-- ==== Sys2Proof/Tests/Slice0.lean ====
section
/-! SUPPORT. The model's own tests. Each theorem of a command shows a state and operands that meet the hypotheses of its statements together,
and what one step makes of them, with the value its rule of spec/ gives; the last ones show that each check of well-formedness refuses something. -/

open Sys2Proof Sys2Proof.Machine

namespace Sys2Proof.Tests

set_option Elab.async false

/-- The state that a command leads to (the state itself where it does not complete). -/
def nx (c : Instr) (s : State) : State :=
  match exec c s with
  | .next t => t
  | _ => s

/-- A part that has booted: mode READY, the fast clocks running, both ends of the Satchel up. -/
def rdy : State :=
  { ctl := { mode := 5, rnHost := true, rnField := true, clocks := true, booted := true, fmi := true, fieldStat := 3 },
    sat := { hostUp := true, fieldUp := true } }

/-- Both ends of the Satchel's link and both ring links carry frames. -/
def linked : State :=
  { rdy with lan := { links := [(0, { rx := [0, 1], tx := 3, audit := 2, rxNext := 65535, replay := [(7, 2, []), (8, 2, [])] }),
      (1, { rx := [16], tx := 1, audit := 2, credit := [(2, 4), (3, 4), (4, 4)], owed := [(2, 1)] }), (2, { rx := [20], tx := 1, audit := 2 }),
      (3, { rx := [24, 25], tx := 3, audit := 2 })] }, ring := { closed := false, num := some 3, st := 1, n := 4 } }

/-- `s` with registers set. -/
def withRegs (l : List (Nat × Nat)) (s : State) : State := l.foldl (fun s p => s.setReg p.1 (wd p.2)) s

/-- The page kind, instance and offset of an address. -/
def kindAt (a : Nat) : Option (PageKind × Nat × Nat) := (pageOf a).map fun p => (p.1.kind, p.2.1, p.2.2)

/-- The same part in mode EXECUTE, which permits bursts and measurements. -/
def executing : State := { rdy with ctl := { rdy.ctl with mode := 8 } }

/-! ### The block as a whole, and register accesses -/

theorem test_resetCanonical : State.reset.Canonical ∧ State.reset.Balanced ∧ State.reset.reg (galBase + 0x40) = resetValue (galBase + 0x40) := by
  decide +kernel
theorem test_queueFront : ({ rdy with pending := [.traceArm, .traceStop] } : State).pending = .traceArm :: [.traceStop] := rfl
theorem test_idleCycle : rdy.pending = [] ∧ (rdy.pass 1).cycle = 1 ∧ (rdy.pass 1).regs = rdy.regs := by decide +kernel
theorem test_canonicalStep : rdy.Canonical ∧ (nx (.registerWrite 0 (flwBase + 8) 1 15) rdy).Canonical := by decide +kernel
theorem test_account : ({ rdy with bur := { accrued := 7, pool := 4, held := 1, measured := 2 } } : State).Balanced ∧
    (nx .bursarInterval { rdy with bur := { accrued := 7, pool := 4, held := 1, measured := 2, availW := 5 } }).Balanced := by decide +kernel

theorem test_absentPages : pageOf 0x2000000 = none ∧ 0x2000000 < 0x4000000 ∧ rdy.host.d3hot = false ∧
    ({ rdy with lastRead := 5 }.hostReadWord 0 0x2000000).lastRead = 0 ∧ (nx (.registerWrite 0 0x2000000 5 15) rdy).regs = rdy.regs := by decide +kernel
theorem test_badNs : writable (dlBase 0 + 0x4C) 4 = some (dlBase 0 + 0x40) ∧ dlBase 0 + 0x4C < tkpBase ∧ rdy.Reaches 0 (dlBase 0 + 0x4C) ∧
    let s := nx (.timeRegStageWrite 0 (dlBase 0 + 0x44) 1000000000) rdy
    999999999 < (s.commitWord 0 (dlBase 0 + 0x44)).toNat ∧ (nx (.timeRegCommit 0 (dlBase 0 + 0x4C) 0) s).time4 (dlBase 0 + 0x40) = 0 := by decide +kernel
theorem test_badNsSet : rdy.Reaches 0 (tbBase 2 + 0x1C) ∧
    let s := nx (.timeRegStageWrite 0 (tbBase 2 + 0x14) 1000000000) rdy
    999999999 < (s.commitWord 0 (tbBase 2 + 0x14)).toNat ∧ (nx (.timeBaseSet 0 2 0) s).tbs = rdy.tbs := by decide +kernel
theorem test_wrappedNs : ((rdy.setTime4 (dlBase 0 + 0x40) (unitsPerSec * 3 + 65536 * 999999999)).reg (dlBase 0 + 0x44)).toNat = 999999999 := by
  decide +kernel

### Work item
Which lines above contain the word "ring"? Copy each one.

### Output
/-- Both ends of the Satchel's link and both ring links carry frames. -/
      (3, { rx := [24, 25], tx := 3, audit := 2 })] }, ring := { closed := false, num := some 3, st := 1, n := 4 } }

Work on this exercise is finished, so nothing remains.